Vandertop, a co-founder of Don't Mess with the Don, says the restaurant chain Tim Hortons has a big problem when it comes to litter. The registered charity, run by volunteers, cleans up trash from ravines in the Don Valley and says it has picked up about 136,078 kilograms of garbage in the past six years.
The number one brand it finds in its garbage cleanups is Tim Hortons, Vandertop said.
"Imagine — Tim Hortons has more than 4,000 stores across Canada now and that would be millions and millions of cups and lids all strewn out throughout our parks, streets, wild spaces. And this is only cups and lids. There's also food wrappers, containers and other beverage containers," she said.

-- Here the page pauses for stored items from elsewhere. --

-- ==== Sys2Proof/Machine/Schedule.lean ====
section
/-!
DEFINITION. One step of the part: which agent moves (spec/10 R190, spec/03 R83, log 1: DESIGN CHOICE), issuing one instruction with its
prefix (spec/03 R83, R95, R101; spec/16 R314), what follows an issue (spec/10 R200, R209, R210; spec/16 R316, R318, R319),
and the passing of time.
-/
set_option linter.constructorNameAsVariable false

namespace Sys2Proof.Machine

/-! ### Decoding for a thread -/

/-- The decode table that a thread's DMAP.SEL names (spec/03 R95). -/
def State.decodeTable (s : State) (n : Nat) (t : BitVec 2) : Nat → Option Op :=
  match (s.thread n t).sp.sel.toNat, s.coreLaunch n with
  | 0, _ => nativeOp
  | 1, _ => jx7Op
  | 2, some l => loadedOp l.table2
  | _, some l => loadedOp l.table3
  | _, none => fun _ => none

/-- The instruction word at the start of bytes, as TVAL of ILLEGAL holds it (spec/03 R100). -/
def wordAt (bs : List Byte) : Word :=
  match bs with
  | b :: _ => BitVec.ofNat 64 (leNat (bs.take (wordLen (b.setWidth 64))))
  | [] => 0

/-- An instruction read for issue: its prefix, itself, its length and its word; or the word that is ILLEGAL. -/
inductive Read where
  | illegal (w : Word)
  | plain (i : Instr) (len : Nat) (w : Word)
  | prefixed (d i : Instr) (len : Nat) (w : Word)
  deriving DecidableEq, Repr

/-- The instruction that has been read. -/
def Read.instr : Read → Option Instr
  | .illegal _ => none
  | .plain i _ _ => some i
  | .prefixed _ i _ _ => some i

/-- Decodes the bytes of an instruction with its prefix (spec/03 R83, R100). -/
def readInstr (table : Nat → Option Op) (bs : List Byte) : Read :=
  match decodeBytes table bs with
  | none => .illegal (wordAt bs)
  | some (.dep y m g, k) =>
    let inner := bs.drop k
    match decodeBytes table inner with
    | none => .illegal (wordAt inner)
    | some (.dep _ _ _, _) => .illegal (wordAt inner)
    | some (i, len) => .prefixed (.dep y m g) i len (wordAt inner)
  | some (i, len) => .plain i len (wordAt bs)

/-- The lowest armed breakpoint at an address (spec/16 R314). -/
def Thread.breakAt (t : Thread) (a : Word) : Option (BitVec 2) :=
  if t.sp.noBkpt then none
  else [0#2, 1#2, 2#2, 3#2].find? fun k => (get4 t.sp.bkpt k).getLsbD 0 && even (get4 t.sp.bkpt k) == a

/-! ### Issuing -/

/-- Is the thread an attached follower (spec/10 R209)? -/
def State.attached (s : State) (n : Nat) (t : BitVec 2) : Bool :=
  match s.gangSlot n t.toNat with
  | some g => g.attached && g.leader != n
  | none => false

/-- The next instruction's bytes: of the forward queue for an attached follower, with the leader's next address and how the
leader came there, else captured (spec/10 R209, R210). -/
def State.bytesFor (s : State) (n : Nat) (t : BitVec 2) : State × Fetched × Option (Word × Nat) :=
  if s.attached n t then
    match (s.thread n t).run.fwdq with
    | [] => (s, .wait, none)
    | e :: _ =>
      if e.bytes.isEmpty then
        let r := (s.detach n t.toNat).fetch n t
        (r.1, r.2, none)
      else (s, .ok e.bytes, some (e.next, e.how))
  else
    let r := s.fetch n t
    (r.1, r.2, none)

/-- The next instruction's bytes; fixed-latency results that it reads have been delivered (spec/08 R186). -/
def State.nextBytes (s : State) (n : Nat) (t : BitVec 2) : State × Fetched × Option (Word × Nat) :=
  match s.bytesFor n t with
  | (s, .ok bs, led) =>
    (match (readInstr (s.decodeTable n t) bs).instr with | some i => s.landRead n t i | none => s, .ok bs, led)
  | r => r

/-- The thread stops because its handler cannot be fetched (spec/07 R170): its context is faulted, with a record of
kind 16 (spec/21 R398). Its core's other threads continue, and the core may now arrive (spec/16 R298). -/
def State.vectorFault (s : State) (n : Nat) (t : BitVec 2) (c : Cause) : State :=
  let th := s.thread n t
  (((s.contextRecord n t.toNat 16 c.code.toNat th.trap.tpc.toNat th.trap.tvec.toNat).onThread n t fun th =>
    { th with run := { th.run with life := .faulted, wait := none } }).onCoreLaunch n fun l =>
      { l with faulted := true }).rearrive n

/-- The context of an issue: the instruction at `a`, its word at `p`.
(log 19: DEDUCED) -/
def State.issuing (s : State) (n : Nat) (t : BitVec 2) (a p : Word) (len : Nat) (w : Word) : State :=
  { s with ctx := ⟨n, t, a, p, len, w, 0, false, .stalled⟩ }

/-- A privileged instruction or register at U level traps PRIV before the other traps of the instruction (spec/03 R101): the
state in which it has. -/
def State.privFirst (s : State) (i : Instr) : Option State :=
  if s.level = .u then
    match exec i s with
    | .next r =>
      if r.ctx.fate = .trapped && (r.thread s.ctx.core s.ctx.thr).trap.tcause == Cause.priv.code then some r else none
    | _ => none
  else none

"I think Tim Hortons, as a flagship Canadian company, has a tremendous opportunity here to do something good for the world and for the environment that we live in. This is not in line with the times."
The charity launched its campaign, Tim Let's Talk, last month, because Vandertop says the organization would like the restaurant chain to take more responsibility for its litter including carrying out clean-ups, encouraging customers to bring reusable cups and educating staff and customers about preventing litter. The trash pollutes green spaces, which means wildlife have to "live amidst our garbage," she said.
Vandertop says Don't Mess with the Don wrote a letter to Tim Hortons executives and hand-delivered it to company headquarters in May 2023 and again June 2023. It also made phone calls, but received no response. On June 21 this year, the group published the letter online, and launched its campaign three days later.
On Tuesday, Tim Hortons's director of sustainability and packaging reached out to the group.
In a statement this week, the company said it is committed to helping communities through "more sustainable packaging and recycling practices" and through its sustainability platform Tims for Good, which launched in 2021.
"Tim Hortons has a dedicated sustainability team that has spent the last several years charting a more sustainable path forward for our restaurants, along with our guests," Michael Oliveira, communications director for Tim Hortons, said in the statement. Oliveira added that the company invested in a national TV campaign "to highlight our sustainability goals with guests."
Through Tims for Good, the company has pledged to change more than three billion units of packaging to make them reusable, recyclable, or compostable. The company also claims it eliminated the use of more than one billion single-use plastics, including plastic straws and plastic stir sticks, by 2021.
On its website, the company says it is working to improve its packaging by: "transitioning from single-use to reusable; reducing the amount of material used; and ensuring our products can be diverted from landfills through recycling or composting."
According to the company, there are plans for its cups to be collected for recycling across Ontario by 2026. It says it is "encouraged" that, through Ontario's new extended producer responsibility regulations, an expected 17,000 new public collection bins will be installed across the province to enable people to dispose of waste properly.